Your goal: Collect all lines containing the word "BitVec" from the data.
————
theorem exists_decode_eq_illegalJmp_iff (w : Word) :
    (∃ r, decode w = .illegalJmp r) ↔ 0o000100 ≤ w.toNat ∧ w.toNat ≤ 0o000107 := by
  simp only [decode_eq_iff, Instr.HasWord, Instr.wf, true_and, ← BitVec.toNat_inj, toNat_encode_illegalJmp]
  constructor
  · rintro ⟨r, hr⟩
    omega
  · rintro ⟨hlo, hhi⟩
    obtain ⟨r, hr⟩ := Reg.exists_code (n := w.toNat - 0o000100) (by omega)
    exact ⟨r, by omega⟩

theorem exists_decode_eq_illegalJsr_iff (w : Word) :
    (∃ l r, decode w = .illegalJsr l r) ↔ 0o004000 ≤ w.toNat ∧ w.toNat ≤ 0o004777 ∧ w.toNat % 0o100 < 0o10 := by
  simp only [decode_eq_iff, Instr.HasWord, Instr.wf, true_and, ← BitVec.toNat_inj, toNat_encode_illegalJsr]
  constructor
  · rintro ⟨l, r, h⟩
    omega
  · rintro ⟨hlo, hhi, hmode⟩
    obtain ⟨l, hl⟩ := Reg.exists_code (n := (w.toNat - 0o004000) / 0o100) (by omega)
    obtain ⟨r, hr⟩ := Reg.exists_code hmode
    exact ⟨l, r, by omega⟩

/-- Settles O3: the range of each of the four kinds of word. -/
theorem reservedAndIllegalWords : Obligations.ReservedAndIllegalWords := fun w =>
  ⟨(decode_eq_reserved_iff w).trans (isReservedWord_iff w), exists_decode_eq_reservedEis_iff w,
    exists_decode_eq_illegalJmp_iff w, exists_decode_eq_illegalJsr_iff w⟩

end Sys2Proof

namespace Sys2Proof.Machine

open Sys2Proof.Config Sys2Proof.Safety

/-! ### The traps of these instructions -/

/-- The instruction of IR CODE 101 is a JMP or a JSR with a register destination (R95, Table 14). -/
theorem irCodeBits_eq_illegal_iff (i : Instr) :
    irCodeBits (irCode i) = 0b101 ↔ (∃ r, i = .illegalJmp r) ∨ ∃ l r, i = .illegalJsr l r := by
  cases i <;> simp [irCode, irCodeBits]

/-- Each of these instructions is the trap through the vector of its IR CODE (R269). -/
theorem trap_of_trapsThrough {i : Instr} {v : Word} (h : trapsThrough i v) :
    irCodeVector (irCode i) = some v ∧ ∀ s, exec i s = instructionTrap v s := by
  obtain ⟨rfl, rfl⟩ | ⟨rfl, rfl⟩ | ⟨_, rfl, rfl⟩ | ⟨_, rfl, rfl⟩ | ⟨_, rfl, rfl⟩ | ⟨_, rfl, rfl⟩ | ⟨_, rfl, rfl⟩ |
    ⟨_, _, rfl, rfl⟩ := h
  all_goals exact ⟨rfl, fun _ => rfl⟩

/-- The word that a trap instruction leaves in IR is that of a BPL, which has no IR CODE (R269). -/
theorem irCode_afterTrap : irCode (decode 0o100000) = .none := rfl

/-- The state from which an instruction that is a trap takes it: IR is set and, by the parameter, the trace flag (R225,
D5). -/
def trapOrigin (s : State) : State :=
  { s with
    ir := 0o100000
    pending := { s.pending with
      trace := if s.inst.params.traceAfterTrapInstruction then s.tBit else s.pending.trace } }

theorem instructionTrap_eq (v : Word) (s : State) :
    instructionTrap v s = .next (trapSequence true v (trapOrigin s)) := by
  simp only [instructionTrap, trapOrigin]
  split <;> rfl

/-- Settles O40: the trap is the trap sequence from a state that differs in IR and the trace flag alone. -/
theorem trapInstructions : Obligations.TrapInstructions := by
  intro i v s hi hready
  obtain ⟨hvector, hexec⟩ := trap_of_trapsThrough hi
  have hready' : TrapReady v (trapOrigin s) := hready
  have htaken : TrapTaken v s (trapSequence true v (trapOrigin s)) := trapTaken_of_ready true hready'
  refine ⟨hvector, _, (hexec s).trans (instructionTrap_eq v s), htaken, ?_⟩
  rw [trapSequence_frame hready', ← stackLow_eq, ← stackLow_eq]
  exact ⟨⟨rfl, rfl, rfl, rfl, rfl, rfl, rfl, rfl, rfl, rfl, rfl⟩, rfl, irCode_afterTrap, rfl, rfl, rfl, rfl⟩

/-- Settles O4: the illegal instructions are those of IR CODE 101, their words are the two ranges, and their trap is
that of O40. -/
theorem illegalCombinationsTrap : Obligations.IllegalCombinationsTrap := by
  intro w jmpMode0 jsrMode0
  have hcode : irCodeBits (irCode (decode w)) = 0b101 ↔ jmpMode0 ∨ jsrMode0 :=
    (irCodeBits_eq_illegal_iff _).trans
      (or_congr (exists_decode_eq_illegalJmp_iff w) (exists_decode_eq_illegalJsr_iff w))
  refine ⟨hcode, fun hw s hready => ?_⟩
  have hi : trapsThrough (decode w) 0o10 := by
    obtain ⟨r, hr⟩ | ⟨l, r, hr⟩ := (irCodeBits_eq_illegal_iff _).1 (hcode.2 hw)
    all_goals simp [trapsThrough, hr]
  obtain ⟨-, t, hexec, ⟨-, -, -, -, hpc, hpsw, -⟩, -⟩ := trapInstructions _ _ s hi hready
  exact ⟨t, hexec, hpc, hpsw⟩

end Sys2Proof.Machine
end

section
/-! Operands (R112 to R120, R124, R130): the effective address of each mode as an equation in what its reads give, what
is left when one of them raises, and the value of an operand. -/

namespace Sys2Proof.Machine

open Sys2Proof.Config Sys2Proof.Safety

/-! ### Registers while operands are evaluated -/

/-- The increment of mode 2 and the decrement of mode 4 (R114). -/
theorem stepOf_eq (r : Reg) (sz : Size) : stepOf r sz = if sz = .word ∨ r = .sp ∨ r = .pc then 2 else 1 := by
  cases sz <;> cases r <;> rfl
————
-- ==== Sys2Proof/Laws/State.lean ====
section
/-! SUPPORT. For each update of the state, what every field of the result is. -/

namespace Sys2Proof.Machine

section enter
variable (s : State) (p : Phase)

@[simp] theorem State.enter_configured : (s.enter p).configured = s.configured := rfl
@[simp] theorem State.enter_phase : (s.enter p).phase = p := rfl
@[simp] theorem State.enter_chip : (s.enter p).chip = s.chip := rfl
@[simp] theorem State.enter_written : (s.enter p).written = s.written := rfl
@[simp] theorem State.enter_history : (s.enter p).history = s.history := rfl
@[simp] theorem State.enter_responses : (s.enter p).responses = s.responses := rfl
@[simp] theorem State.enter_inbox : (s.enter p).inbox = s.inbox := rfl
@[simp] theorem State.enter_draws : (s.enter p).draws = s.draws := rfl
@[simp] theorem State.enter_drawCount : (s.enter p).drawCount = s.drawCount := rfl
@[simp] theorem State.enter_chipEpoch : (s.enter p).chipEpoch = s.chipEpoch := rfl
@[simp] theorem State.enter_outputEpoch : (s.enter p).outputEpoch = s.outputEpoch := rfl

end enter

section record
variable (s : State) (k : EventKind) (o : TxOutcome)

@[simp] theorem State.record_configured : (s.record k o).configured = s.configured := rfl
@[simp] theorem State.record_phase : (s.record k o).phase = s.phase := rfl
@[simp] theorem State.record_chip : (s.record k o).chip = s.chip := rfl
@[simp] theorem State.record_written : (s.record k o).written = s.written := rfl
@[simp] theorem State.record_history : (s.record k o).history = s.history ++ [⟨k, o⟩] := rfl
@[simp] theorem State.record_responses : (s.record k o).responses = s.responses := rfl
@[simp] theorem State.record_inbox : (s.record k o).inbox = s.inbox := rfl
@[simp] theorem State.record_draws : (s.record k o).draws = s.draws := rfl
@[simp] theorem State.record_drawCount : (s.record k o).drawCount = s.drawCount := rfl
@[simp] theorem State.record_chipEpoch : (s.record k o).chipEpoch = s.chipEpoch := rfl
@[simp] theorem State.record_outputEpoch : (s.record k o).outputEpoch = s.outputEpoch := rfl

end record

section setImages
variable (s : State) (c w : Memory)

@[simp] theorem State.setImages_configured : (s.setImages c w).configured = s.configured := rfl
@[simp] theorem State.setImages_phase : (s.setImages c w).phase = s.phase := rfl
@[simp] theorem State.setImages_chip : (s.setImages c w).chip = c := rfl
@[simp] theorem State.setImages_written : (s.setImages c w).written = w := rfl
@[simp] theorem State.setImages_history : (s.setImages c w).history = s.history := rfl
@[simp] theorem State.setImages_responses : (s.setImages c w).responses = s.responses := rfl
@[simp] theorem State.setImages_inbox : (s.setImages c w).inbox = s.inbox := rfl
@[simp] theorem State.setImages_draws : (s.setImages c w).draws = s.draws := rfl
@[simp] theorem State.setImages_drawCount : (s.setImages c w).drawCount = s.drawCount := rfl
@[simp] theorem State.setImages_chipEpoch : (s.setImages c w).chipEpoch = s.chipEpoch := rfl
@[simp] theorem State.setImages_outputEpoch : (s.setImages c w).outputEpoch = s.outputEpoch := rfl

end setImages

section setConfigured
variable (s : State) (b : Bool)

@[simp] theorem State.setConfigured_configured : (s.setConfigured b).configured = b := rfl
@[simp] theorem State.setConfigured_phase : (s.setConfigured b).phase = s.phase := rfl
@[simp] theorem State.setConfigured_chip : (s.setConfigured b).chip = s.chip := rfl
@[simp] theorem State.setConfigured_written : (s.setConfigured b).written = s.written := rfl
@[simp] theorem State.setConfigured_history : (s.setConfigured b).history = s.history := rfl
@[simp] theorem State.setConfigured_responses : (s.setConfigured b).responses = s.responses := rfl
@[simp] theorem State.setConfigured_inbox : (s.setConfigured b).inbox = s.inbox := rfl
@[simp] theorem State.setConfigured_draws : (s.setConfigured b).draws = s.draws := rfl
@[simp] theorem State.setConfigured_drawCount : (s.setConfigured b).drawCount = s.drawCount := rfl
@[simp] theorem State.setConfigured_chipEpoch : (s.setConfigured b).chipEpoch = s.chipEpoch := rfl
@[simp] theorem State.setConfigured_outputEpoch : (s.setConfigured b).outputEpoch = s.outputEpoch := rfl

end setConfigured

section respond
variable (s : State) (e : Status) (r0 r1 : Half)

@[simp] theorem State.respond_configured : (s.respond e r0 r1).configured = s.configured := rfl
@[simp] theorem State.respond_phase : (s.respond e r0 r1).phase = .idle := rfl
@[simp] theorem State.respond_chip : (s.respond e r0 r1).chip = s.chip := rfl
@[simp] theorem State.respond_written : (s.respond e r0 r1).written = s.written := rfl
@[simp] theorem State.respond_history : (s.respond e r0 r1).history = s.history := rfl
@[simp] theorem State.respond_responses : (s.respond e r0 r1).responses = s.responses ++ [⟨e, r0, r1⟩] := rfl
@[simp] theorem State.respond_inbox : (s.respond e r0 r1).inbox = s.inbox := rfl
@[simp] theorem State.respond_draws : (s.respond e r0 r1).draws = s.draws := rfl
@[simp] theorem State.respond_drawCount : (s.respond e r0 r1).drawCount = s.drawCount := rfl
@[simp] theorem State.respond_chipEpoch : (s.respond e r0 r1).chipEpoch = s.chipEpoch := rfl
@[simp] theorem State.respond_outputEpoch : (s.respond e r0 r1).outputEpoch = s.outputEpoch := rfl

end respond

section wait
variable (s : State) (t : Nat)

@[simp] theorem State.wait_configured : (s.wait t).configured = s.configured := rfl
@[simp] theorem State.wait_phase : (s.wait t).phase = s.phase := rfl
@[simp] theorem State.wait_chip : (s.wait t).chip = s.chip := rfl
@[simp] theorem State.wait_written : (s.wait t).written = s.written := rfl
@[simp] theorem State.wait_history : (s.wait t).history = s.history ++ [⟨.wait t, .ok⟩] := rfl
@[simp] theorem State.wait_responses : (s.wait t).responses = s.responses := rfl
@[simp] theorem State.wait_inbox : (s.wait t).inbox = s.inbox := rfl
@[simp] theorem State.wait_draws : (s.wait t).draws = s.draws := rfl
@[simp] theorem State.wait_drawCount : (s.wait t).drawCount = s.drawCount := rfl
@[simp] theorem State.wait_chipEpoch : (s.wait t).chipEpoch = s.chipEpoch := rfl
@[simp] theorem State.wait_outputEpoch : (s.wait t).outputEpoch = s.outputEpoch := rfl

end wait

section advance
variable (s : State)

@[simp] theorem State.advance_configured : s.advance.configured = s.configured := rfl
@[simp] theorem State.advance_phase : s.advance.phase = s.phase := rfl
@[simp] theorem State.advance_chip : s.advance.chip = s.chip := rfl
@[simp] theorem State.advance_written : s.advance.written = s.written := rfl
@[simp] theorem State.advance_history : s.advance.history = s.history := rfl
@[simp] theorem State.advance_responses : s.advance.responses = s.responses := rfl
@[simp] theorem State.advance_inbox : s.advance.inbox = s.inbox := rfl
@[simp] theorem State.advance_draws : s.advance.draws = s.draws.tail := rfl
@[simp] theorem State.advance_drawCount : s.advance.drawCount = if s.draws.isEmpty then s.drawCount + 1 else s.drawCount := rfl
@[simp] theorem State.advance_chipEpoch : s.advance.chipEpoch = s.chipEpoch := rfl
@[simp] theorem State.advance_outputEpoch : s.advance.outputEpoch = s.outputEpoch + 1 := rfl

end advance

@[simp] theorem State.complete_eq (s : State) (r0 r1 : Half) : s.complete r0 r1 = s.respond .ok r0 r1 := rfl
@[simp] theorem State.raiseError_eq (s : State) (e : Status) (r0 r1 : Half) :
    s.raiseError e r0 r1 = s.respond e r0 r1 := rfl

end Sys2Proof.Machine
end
————
Solution below:
  simp only [decode_eq_iff, Instr.HasWord, Instr.wf, true_and, ← BitVec.toNat_inj, toNat_encode_illegalJmp]
  simp only [decode_eq_iff, Instr.HasWord, Instr.wf, true_and, ← BitVec.toNat_inj, toNat_encode_illegalJsr]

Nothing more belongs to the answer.